第4章 序
【第四章 0】
四年ほど前、父の書いた手記を読んだ。
遺品の中にあったそれは、日記と呼ぶにはあまりにも日付がとびがちで、やはり手記とするのが妥当だろう。
実に父らしい、ズボラでいい加減な日々の記録だった。
最後の頁にあった日付は、父が事故死する数日前。
なにやら罪を悔いたり一人息子を気遣ったりと忙しい内容だったが、結局、彼はそれらを果たすことなく逝ってしまった。
無念だったろうか? ……などと無益なことを考える余地もないほど、呆気ない最後だったと聞いている。当時は新聞やラジオが騒ぎたてたその事件も、発電所の閉鎖と共に風化して、今は記憶に留めている者などほとんどいない。
事故に巻き込まれただけの個人の死など、たとえ英雄だろうとそんなものだ。
母は僕が三歳の頃に亡くなっていた。

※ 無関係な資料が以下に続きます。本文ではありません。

-- ==== Sys2Proof/Tests/Slice0.lean ====
section
/-! SUPPORT. The author's own tests: the ill-formed term that WellFormed refuses; frames written out byte by
byte from R181's layouts and R167's CRC; the manual's worked examples; and, for each statement with
hypotheses, states and operands that meet them, clause by clause. -/
namespace Sys2Proof.Tests.Slice0
open Sys2Proof Sys2Proof.Machine

/-! One theorem after another: each ends in a kernel evaluation, and waiting ones would hold a thread each. -/
set_option Elab.async false

/-! WellFormed: UNKNOWN_KIND with a received code is refused, with a sent or an unlisted code it is not. -/

theorem test_wellFormed_refuses_received_kind :
    (Instr.unknownKind .pv 0#8 0x10#8).wellFormed = false ∧
      (Instr.unknownKind .ps 0#8 0x7F#8).wellFormed = false := by decide

theorem test_wellFormed_accepts_other_kind :
    (Instr.unknownKind .pv 0#8 0x11#8).wellFormed = true ∧
      (Instr.unknownKind .pv 0#8 0x80#8).wellFormed = true := by decide

/-! Frames. -/

/-- The manual's check of the CRC: the nine bytes 0x31 to 0x39 give 0x29B1 (R167). -/
theorem test_crc_check :
    crc [0x31#8, 0x32#8, 0x33#8, 0x34#8, 0x35#8, 0x36#8, 0x37#8, 0x38#8, 0x39#8] = 0x29B1#16 := by
  decide +kernel

/-! The twenty bytes of one frame of each kind, laid out by hand from R181; the CRC was computed outside the
model. -/

theorem test_decode_demand :
    decodeFrame .pv
      [0x10#8, 0x07#8, 0xFE#8, 0xFF#8, 0x01#8, 0x00#8, 0x00#8, 0x00#8, 0x00#8, 0x00#8,
       0x00#8, 0x00#8, 0x00#8, 0x00#8, 0x00#8, 0x00#8, 0x00#8, 0x00#8, 0xB5#8, 0x7C#8] =
      .demand .pv 0x07#8 0xFFFE#16 0x01#8 := by
  decide +kernel

theorem test_decode_envelope :
    decodeFrame .pf
      [0x20#8, 0x01#8, 0x28#8, 0x0A#8, 0xC4#8, 0x09#8, 0x98#8, 0x00#8, 0x01#8, 0x00#8,
       0x00#8, 0x00#8, 0x00#8, 0x00#8, 0x00#8, 0x00#8, 0x00#8, 0x00#8, 0xDA#8, 0xBB#8] =
      .envelope .pf 0x01#8 0x0A28#16 0x09C4#16 0x0098#16 0x01#8 := by
  decide +kernel

theorem test_decode_reference :
    decodeFrame .ps
      [0x30#8, 0x02#8, 0x96#8, 0x00#8, 0x01#8, 0x00#8, 0x00#8, 0x00#8, 0x00#8, 0x00#8,
       0x00#8, 0x00#8, 0x00#8, 0x00#8, 0x00#8, 0x00#8, 0x00#8, 0x00#8, 0xEE#8, 0xF3#8] =
      .reference .ps 0x02#8 0x0096#16 0x01#8 := by
  decide +kernel

theorem test_decode_setParam :
    decodeFrame .pv
      [0x41#8, 0x03#8, 0x16#8, 0x00#8, 0x2C#8, 0x01#8, 0x00#8, 0x00#8, 0x00#8, 0x00#8,
       0x00#8, 0x00#8, 0x00#8, 0x00#8, 0x00#8, 0x00#8, 0x00#8, 0x00#8, 0xF0#8, 0x52#8] =
      .setParam .pv 0x03#8 0x16#8 0x012C#16 := by
  decide +kernel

よって顔もうろ覚えだ。写真の中で微笑む女性が母親だという実感は、どうしても薄くなる。
父も仕事でよく家を空けていたので、親という存在の認識が希薄なのかもしれない。
親に代わり、幼少期から奇人の研究者の元で異能や生きるために必要最低限の知識を学び、武術も紹介された三人の師に教えを乞うた。血を流し、骨を折ることが常な生活だったが、それなりに充実していたと思う。異形の細胞ごときに屈するのは死ぬほど嫌だったので、重傷ていどで済むなら是非もない。
そうして十一の時に父が死に、己の実績を示して爵位を継いだ。
性格もその頃には完全に固定されていたから、周囲の反応などまるで気にならなかった。
やがて、『偽石』の実害が明らかになり、特務機関の仕事を請け負うようになる。
可も不可もなく。ただ生きるために盗み、元人間の化生を殺す。
――そんな生活が、ある日、一人の少女を気まぐれに助けたことでガラリと色を変えた。
必要以上の面倒事を抱える時間は、今まで感じたことのない温度を有していた。
煩わしく、騒がしい。苛立ちと奇妙な感情を内包する日々。
けれど、それもいよいよ終わりだ。
別れを前に思うことも特にはない。
――『傲慢』を持つ人間の最期なんて、とっくの昔に決まっていたから。